Go to the line below containing "record (R367). -/" and print exactly from there through the line containing "s.spindles.map fun p =>", both included. Print nothing else.

§ RECORD EXCERPTS:
--- START ---

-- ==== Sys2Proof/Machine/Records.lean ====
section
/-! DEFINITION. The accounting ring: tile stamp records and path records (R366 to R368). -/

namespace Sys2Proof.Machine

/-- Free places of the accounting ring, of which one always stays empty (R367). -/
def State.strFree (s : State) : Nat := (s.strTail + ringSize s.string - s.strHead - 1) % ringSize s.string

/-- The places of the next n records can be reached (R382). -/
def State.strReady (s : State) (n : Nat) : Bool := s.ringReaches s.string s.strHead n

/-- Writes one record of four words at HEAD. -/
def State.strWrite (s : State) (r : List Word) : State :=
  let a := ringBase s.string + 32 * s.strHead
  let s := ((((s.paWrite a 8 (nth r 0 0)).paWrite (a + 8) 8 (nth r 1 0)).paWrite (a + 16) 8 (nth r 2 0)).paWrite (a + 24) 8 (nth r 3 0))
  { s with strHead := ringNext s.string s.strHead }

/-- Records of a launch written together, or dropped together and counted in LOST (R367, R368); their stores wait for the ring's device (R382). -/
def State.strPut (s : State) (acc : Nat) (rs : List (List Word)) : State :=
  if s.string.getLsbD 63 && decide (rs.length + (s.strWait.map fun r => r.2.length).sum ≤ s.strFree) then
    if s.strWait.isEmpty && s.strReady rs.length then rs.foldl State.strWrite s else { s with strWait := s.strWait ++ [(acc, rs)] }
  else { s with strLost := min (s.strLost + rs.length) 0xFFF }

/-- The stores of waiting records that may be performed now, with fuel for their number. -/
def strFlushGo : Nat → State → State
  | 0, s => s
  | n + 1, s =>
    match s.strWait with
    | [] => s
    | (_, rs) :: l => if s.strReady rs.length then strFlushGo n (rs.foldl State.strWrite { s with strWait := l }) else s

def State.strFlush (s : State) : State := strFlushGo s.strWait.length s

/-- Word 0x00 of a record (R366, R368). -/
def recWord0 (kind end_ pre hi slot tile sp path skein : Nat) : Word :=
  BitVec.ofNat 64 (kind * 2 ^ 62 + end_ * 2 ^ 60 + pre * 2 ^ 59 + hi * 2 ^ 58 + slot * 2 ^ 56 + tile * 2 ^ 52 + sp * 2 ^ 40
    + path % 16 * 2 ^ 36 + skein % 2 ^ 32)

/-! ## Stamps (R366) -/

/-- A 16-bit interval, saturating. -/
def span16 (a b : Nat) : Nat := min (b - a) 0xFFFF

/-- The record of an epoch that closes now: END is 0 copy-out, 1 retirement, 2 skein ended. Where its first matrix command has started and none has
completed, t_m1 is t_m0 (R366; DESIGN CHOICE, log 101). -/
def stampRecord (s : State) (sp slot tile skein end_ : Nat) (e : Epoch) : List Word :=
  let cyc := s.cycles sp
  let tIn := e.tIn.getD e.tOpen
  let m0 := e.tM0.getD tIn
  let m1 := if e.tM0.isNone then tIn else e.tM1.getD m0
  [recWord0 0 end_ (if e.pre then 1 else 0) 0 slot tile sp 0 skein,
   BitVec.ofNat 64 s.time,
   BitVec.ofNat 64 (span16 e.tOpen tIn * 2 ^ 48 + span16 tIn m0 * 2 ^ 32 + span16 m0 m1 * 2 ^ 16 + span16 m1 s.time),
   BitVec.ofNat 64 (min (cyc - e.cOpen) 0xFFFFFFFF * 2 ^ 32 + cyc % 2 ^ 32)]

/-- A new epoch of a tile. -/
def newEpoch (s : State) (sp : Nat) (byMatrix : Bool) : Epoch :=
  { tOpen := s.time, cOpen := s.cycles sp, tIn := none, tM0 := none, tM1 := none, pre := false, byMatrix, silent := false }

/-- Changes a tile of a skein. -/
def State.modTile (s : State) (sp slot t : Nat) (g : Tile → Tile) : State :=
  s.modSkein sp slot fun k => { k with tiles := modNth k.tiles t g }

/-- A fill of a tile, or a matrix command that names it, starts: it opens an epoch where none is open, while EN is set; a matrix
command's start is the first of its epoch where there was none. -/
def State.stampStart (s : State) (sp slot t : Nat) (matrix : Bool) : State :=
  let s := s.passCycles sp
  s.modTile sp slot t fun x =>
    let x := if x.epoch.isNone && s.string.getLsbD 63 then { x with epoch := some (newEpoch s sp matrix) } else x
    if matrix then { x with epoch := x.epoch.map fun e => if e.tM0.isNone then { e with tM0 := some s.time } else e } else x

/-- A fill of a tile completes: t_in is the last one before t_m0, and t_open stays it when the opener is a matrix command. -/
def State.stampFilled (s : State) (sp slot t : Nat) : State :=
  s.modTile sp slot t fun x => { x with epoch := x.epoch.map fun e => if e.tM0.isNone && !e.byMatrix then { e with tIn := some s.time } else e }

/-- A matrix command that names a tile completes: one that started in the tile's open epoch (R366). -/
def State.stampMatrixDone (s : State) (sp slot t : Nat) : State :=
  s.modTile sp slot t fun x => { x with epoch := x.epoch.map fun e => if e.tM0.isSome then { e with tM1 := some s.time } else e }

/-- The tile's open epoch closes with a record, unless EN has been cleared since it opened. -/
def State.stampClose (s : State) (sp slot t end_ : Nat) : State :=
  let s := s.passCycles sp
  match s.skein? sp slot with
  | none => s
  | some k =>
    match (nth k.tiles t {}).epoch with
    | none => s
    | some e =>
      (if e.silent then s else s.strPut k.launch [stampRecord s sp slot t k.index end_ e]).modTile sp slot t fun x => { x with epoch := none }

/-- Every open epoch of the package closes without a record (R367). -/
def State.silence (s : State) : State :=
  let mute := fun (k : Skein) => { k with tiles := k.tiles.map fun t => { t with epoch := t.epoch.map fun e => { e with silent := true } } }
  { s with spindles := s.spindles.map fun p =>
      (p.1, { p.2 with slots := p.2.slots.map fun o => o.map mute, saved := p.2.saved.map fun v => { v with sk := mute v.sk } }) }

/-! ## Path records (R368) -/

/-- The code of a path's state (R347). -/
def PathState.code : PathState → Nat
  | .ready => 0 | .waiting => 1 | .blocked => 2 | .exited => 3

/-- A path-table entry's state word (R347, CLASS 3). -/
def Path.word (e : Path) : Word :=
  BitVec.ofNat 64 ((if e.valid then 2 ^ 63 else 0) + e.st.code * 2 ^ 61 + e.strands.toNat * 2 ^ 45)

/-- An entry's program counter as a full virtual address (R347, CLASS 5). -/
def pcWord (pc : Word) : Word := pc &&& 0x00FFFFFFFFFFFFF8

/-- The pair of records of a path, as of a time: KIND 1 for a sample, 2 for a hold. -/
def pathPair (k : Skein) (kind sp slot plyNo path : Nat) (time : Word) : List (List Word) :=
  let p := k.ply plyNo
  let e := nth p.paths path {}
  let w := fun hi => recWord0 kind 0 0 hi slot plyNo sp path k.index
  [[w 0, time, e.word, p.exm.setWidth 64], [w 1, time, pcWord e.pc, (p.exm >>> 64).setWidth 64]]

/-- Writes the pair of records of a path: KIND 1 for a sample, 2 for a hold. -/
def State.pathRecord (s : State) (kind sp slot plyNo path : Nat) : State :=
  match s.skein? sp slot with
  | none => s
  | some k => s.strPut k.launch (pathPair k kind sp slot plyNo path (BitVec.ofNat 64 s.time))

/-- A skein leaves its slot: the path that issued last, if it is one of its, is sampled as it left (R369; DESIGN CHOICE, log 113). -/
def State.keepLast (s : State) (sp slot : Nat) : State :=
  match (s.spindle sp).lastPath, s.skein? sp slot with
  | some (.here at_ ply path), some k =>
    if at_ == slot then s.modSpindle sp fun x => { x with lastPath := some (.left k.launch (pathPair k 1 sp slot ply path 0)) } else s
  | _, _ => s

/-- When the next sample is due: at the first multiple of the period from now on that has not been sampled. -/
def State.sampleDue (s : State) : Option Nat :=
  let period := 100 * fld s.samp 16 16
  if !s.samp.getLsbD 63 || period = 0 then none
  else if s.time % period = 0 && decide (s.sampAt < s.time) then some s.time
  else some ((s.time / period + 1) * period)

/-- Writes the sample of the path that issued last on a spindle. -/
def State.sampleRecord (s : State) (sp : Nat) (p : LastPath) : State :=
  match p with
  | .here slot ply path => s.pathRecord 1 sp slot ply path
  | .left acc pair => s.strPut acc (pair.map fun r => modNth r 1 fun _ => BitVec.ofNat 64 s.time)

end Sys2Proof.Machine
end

--- END ---

§ ANSWER FOR THE TASK:
/-- Every open epoch of the package closes without a record (R367). -/
def State.silence (s : State) : State :=
  let mute := fun (k : Skein) => { k with tiles := k.tiles.map fun t => { t with epoch := t.epoch.map fun e => { e with silent := true } } }
  { s with spindles := s.spindles.map fun p =>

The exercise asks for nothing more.